Collected data:
>>>>>

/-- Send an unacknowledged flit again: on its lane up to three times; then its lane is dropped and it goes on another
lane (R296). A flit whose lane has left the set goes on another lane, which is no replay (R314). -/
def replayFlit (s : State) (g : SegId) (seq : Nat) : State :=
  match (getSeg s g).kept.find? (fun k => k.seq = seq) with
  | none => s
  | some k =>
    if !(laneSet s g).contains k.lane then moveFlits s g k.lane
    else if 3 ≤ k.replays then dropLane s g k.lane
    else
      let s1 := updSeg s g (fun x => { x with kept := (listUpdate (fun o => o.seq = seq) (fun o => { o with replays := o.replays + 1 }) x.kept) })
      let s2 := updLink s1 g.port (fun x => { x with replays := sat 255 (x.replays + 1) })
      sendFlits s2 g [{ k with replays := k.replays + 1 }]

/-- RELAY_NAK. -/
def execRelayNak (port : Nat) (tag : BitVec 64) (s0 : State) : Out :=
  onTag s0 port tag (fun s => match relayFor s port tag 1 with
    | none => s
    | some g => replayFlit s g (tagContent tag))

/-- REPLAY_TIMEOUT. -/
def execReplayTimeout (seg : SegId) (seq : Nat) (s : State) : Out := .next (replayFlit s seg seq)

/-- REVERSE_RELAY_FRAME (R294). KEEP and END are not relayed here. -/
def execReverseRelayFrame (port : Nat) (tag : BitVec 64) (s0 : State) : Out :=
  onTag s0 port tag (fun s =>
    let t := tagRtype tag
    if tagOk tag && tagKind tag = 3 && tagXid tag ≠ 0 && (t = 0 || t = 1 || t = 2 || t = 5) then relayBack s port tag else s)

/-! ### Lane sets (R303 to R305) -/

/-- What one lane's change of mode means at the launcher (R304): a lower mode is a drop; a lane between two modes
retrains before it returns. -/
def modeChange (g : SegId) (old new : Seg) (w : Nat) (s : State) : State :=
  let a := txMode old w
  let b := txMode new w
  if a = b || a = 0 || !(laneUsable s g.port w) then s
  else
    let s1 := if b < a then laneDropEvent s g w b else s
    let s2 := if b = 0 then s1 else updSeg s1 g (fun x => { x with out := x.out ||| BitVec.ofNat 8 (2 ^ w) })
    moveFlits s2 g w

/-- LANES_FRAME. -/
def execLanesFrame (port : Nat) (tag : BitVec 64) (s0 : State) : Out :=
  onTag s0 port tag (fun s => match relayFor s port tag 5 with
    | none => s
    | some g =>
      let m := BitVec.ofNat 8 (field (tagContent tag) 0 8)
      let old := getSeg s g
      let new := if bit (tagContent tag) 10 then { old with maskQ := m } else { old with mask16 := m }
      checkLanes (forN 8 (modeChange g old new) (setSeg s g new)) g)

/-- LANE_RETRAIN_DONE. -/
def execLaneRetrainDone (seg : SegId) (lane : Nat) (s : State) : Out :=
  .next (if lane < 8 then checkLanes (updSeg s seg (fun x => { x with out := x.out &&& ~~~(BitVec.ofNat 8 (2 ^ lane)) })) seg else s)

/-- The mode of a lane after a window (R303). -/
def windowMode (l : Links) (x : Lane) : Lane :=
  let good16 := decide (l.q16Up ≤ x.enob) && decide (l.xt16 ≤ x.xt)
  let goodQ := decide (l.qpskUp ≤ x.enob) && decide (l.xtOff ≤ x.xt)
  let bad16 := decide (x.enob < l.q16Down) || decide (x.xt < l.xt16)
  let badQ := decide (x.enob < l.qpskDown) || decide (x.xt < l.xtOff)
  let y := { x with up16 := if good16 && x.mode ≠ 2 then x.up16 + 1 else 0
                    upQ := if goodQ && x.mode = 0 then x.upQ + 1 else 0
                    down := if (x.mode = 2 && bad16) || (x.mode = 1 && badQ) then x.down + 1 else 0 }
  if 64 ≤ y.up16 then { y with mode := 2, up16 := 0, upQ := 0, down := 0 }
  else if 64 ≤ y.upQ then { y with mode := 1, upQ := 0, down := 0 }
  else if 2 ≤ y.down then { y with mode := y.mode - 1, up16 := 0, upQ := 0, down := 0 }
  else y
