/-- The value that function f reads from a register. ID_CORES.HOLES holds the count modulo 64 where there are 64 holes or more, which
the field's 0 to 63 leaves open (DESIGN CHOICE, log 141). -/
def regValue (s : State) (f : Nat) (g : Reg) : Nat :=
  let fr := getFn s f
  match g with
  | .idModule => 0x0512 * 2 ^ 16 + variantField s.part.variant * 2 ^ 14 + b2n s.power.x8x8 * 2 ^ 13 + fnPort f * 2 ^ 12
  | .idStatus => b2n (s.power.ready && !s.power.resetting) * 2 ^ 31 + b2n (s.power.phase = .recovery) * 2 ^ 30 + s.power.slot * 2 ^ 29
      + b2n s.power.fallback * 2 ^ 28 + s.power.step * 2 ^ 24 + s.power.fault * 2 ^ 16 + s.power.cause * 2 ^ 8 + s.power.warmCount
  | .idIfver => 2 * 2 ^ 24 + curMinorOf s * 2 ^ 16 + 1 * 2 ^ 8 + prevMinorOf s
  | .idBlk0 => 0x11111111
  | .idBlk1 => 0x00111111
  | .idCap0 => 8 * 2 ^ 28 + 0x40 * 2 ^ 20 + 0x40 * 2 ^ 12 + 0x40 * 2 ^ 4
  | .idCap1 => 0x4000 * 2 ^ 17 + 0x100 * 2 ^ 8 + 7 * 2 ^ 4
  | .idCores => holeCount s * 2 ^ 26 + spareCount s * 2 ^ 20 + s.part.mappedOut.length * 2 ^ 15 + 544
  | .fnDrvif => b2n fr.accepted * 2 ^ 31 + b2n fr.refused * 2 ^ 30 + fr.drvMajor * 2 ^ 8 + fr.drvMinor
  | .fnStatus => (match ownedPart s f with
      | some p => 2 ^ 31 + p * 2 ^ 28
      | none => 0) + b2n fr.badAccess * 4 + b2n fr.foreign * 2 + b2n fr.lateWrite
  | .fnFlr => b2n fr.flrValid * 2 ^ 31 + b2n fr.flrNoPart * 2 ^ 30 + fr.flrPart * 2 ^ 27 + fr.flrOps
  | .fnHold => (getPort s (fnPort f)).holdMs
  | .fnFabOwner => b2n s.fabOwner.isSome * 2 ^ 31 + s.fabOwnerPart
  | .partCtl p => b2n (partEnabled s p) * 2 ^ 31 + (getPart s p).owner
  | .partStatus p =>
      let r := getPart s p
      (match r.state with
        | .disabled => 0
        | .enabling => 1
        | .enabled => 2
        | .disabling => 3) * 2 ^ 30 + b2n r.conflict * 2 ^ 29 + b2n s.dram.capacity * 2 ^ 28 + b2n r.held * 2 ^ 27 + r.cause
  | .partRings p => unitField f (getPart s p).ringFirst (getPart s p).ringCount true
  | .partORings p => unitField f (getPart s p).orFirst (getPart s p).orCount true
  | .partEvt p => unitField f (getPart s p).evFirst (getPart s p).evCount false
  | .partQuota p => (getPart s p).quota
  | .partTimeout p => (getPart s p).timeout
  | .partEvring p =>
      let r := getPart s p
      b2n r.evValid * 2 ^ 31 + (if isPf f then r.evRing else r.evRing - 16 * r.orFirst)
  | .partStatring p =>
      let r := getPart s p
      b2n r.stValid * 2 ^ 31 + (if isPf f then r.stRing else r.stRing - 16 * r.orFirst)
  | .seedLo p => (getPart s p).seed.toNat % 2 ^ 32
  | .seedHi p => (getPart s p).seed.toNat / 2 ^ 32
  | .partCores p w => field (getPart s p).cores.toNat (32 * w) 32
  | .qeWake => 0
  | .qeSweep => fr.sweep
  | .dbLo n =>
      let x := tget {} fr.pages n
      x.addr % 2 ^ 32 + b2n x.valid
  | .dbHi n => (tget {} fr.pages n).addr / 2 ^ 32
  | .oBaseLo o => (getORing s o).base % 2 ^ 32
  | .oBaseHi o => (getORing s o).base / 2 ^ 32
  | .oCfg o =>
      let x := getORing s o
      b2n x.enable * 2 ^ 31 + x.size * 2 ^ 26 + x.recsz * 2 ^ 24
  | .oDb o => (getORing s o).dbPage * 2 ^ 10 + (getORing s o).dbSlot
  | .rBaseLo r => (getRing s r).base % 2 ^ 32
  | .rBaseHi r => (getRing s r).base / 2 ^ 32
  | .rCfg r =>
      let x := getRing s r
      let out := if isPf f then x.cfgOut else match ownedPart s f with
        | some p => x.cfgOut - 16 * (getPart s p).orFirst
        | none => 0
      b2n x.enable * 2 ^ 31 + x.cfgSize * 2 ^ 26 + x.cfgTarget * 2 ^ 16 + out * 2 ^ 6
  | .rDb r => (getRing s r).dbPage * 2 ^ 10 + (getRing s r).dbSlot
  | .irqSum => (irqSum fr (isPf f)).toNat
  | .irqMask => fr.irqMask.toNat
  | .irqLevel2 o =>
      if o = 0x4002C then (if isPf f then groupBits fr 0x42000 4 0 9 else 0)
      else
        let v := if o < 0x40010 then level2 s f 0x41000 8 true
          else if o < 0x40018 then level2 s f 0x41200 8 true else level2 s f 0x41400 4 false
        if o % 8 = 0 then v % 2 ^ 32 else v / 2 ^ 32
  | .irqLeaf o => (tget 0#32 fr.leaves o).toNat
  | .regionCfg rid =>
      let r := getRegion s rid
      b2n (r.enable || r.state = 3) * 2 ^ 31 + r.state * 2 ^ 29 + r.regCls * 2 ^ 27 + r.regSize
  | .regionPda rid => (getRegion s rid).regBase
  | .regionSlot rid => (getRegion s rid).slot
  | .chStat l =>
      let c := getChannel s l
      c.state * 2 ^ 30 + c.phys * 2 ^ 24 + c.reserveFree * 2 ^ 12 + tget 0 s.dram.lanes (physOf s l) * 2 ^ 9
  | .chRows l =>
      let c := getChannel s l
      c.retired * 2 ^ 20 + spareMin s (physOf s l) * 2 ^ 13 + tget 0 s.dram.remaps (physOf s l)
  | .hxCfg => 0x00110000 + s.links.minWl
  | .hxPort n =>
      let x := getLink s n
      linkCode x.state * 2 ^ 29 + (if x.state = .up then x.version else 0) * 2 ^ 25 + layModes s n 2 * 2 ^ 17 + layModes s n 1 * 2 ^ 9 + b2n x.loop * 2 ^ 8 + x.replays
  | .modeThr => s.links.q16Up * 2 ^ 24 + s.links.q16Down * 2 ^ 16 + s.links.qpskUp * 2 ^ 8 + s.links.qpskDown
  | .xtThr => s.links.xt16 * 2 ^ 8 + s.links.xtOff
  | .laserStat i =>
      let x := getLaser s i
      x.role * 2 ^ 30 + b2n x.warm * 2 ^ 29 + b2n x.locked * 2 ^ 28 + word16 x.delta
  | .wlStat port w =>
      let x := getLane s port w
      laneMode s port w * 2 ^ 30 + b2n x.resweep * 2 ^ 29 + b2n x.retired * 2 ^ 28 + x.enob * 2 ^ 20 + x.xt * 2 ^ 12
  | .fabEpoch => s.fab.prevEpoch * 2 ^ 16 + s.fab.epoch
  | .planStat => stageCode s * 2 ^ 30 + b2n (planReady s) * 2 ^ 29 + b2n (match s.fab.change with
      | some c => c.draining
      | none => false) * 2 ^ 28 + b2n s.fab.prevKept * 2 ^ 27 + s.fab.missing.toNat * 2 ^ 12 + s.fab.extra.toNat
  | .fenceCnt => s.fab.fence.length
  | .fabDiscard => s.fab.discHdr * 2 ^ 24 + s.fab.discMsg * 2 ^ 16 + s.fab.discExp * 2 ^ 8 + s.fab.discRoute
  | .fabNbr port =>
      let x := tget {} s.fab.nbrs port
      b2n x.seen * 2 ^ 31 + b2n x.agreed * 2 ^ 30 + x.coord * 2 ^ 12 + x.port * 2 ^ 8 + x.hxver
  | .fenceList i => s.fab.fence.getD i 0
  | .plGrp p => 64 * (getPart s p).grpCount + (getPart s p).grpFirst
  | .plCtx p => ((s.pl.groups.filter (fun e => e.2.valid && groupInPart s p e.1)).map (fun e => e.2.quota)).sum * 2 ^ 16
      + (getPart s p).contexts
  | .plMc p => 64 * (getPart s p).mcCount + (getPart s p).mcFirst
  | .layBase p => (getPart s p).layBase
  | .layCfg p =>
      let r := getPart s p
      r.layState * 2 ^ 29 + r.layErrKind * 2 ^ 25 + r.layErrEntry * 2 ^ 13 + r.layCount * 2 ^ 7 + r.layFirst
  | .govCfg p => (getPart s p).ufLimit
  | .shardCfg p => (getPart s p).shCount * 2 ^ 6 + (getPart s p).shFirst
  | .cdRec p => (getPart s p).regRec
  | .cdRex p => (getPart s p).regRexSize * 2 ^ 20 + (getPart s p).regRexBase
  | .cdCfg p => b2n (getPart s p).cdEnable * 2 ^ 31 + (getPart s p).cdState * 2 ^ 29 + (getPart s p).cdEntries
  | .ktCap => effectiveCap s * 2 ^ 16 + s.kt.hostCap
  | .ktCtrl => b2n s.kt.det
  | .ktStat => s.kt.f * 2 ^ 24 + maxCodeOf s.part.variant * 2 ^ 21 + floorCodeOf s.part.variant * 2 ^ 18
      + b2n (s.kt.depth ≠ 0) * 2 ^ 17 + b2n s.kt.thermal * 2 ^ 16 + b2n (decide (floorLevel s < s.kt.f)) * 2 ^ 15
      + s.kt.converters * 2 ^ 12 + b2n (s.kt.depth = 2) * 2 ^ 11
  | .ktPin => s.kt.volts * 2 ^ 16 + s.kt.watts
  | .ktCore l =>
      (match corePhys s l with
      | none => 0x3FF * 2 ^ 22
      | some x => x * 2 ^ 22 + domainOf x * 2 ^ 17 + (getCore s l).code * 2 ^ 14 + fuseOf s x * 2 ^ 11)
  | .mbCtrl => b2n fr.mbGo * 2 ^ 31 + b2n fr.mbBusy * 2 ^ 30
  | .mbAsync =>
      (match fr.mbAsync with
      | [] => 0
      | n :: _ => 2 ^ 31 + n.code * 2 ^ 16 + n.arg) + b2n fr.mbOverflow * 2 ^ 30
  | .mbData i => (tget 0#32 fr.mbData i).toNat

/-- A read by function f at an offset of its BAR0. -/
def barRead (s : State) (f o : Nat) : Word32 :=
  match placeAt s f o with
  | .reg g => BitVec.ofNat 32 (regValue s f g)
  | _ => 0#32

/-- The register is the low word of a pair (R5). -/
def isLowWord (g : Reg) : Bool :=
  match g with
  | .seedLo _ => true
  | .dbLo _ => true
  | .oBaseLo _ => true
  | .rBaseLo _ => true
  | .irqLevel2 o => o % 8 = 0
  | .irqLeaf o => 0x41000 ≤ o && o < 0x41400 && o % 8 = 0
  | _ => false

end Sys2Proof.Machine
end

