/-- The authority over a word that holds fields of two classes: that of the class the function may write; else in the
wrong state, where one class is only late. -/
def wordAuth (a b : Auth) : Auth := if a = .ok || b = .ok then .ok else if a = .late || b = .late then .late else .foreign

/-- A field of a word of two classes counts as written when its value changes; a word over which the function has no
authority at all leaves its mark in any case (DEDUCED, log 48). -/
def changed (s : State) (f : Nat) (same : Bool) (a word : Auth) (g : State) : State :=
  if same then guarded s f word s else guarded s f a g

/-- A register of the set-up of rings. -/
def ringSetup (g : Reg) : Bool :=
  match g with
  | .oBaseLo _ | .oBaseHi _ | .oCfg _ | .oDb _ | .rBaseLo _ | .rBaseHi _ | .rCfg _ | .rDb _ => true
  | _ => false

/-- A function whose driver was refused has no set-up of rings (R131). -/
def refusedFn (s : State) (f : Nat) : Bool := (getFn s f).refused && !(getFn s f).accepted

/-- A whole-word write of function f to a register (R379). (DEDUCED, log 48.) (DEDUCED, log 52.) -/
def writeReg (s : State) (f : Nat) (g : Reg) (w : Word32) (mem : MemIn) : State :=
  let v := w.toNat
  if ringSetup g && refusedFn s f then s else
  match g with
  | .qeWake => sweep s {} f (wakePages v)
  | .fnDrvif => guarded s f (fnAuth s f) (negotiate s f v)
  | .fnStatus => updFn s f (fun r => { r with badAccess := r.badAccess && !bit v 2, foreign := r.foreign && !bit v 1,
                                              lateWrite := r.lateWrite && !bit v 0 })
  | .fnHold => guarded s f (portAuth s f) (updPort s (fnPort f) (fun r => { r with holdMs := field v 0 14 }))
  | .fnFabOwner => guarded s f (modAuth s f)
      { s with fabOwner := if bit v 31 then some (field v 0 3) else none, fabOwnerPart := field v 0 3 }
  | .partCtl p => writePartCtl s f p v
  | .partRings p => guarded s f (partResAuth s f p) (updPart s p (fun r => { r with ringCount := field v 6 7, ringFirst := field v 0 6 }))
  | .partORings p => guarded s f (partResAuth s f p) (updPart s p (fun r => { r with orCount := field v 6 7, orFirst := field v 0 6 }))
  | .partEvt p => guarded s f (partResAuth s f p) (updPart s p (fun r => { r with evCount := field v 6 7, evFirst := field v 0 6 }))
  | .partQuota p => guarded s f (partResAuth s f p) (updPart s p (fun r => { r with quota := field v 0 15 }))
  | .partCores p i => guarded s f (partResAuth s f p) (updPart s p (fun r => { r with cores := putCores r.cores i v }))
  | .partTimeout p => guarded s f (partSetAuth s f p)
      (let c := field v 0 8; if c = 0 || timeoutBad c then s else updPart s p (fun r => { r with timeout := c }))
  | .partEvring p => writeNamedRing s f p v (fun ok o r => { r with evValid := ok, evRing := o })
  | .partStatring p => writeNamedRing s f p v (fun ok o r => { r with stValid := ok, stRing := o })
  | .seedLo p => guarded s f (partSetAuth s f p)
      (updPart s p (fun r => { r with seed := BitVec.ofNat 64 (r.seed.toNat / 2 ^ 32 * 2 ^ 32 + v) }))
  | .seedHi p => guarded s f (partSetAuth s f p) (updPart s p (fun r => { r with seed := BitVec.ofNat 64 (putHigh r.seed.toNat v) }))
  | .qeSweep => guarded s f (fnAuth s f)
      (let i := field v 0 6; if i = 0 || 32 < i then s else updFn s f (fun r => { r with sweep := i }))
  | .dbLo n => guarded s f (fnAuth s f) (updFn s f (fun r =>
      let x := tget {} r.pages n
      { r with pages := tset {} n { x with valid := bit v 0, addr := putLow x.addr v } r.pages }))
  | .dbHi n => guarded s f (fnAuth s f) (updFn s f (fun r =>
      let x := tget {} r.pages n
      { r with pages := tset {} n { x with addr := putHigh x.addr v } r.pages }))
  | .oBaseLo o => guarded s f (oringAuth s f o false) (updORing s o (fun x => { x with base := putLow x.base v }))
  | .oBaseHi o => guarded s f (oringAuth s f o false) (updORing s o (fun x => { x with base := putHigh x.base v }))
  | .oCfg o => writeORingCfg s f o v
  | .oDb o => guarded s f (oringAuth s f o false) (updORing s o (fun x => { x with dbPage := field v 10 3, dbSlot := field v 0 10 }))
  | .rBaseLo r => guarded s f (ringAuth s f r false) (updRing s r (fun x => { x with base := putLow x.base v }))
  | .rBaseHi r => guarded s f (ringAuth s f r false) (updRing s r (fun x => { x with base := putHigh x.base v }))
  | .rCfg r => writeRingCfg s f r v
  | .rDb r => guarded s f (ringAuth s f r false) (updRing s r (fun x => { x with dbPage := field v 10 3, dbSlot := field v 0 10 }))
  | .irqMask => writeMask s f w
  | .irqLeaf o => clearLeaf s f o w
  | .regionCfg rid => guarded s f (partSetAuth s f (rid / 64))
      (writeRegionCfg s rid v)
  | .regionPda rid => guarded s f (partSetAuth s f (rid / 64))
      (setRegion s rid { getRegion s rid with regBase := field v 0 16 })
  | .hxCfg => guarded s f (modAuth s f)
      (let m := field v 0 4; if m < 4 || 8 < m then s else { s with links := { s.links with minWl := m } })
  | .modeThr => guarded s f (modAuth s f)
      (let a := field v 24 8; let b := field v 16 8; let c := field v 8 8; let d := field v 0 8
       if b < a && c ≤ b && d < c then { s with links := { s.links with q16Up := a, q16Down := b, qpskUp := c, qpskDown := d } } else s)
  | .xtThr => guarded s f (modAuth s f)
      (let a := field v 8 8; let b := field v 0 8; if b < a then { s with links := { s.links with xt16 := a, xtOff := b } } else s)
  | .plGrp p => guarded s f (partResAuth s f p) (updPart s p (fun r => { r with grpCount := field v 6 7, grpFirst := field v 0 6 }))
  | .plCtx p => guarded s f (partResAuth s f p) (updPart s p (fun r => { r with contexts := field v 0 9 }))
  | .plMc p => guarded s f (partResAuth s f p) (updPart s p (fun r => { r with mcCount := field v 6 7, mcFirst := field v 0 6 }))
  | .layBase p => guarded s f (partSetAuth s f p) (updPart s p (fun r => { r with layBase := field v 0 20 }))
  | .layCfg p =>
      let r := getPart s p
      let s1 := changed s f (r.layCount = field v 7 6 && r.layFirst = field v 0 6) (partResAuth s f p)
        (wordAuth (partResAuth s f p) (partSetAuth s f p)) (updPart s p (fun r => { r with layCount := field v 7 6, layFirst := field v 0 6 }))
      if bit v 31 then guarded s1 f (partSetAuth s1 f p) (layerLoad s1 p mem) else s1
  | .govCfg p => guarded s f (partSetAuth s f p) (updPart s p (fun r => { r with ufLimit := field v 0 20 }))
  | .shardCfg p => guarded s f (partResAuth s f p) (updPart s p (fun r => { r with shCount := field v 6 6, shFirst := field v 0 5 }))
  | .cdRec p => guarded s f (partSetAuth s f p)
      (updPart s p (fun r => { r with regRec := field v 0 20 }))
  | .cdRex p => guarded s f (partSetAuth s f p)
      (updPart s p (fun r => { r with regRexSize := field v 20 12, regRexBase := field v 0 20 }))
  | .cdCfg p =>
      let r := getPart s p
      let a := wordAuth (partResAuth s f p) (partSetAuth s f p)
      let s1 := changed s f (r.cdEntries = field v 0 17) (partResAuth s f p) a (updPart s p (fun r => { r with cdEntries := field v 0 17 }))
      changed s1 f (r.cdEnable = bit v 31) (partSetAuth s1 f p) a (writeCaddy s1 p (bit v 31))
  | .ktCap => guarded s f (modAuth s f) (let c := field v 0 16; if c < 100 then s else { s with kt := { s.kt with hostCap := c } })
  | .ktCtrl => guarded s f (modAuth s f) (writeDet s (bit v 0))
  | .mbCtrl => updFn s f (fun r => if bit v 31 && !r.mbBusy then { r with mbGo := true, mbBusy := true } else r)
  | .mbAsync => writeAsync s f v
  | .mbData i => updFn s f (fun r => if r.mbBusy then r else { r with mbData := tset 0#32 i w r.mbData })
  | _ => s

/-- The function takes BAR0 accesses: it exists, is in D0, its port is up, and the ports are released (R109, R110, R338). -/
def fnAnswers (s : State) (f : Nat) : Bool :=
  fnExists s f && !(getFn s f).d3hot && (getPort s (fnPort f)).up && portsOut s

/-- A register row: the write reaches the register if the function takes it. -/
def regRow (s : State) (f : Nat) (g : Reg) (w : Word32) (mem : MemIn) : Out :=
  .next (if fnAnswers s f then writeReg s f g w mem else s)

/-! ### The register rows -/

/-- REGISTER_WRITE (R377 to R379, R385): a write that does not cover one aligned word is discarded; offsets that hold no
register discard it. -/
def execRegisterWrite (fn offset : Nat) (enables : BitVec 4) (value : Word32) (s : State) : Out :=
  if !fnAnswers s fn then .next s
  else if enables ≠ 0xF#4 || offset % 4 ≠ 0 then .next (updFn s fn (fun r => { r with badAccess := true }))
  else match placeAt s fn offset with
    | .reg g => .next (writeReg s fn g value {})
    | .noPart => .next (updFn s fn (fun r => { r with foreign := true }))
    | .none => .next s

<<<<<

EXERCISE GOAL:
One stretch of the lines above is wanted, from the line that contains "r with contexts" through the line that contains "let s1 := changed s f (r.layCount". Output it exactly.

TASK SOLUTION:
  | .plCtx p => guarded s f (partResAuth s f p) (updPart s p (fun r => { r with contexts := field v 0 9 }))
  | .plMc p => guarded s f (partResAuth s f p) (updPart s p (fun r => { r with mcCount := field v 6 7, mcFirst := field v 0 6 }))
  | .layBase p => guarded s f (partSetAuth s f p) (updPart s p (fun r => { r with layBase := field v 0 20 }))
  | .layCfg p =>
      let r := getPart s p
      let s1 := changed s f (r.layCount = field v 7 6 && r.layFirst = field v 0 6) (partResAuth s f p)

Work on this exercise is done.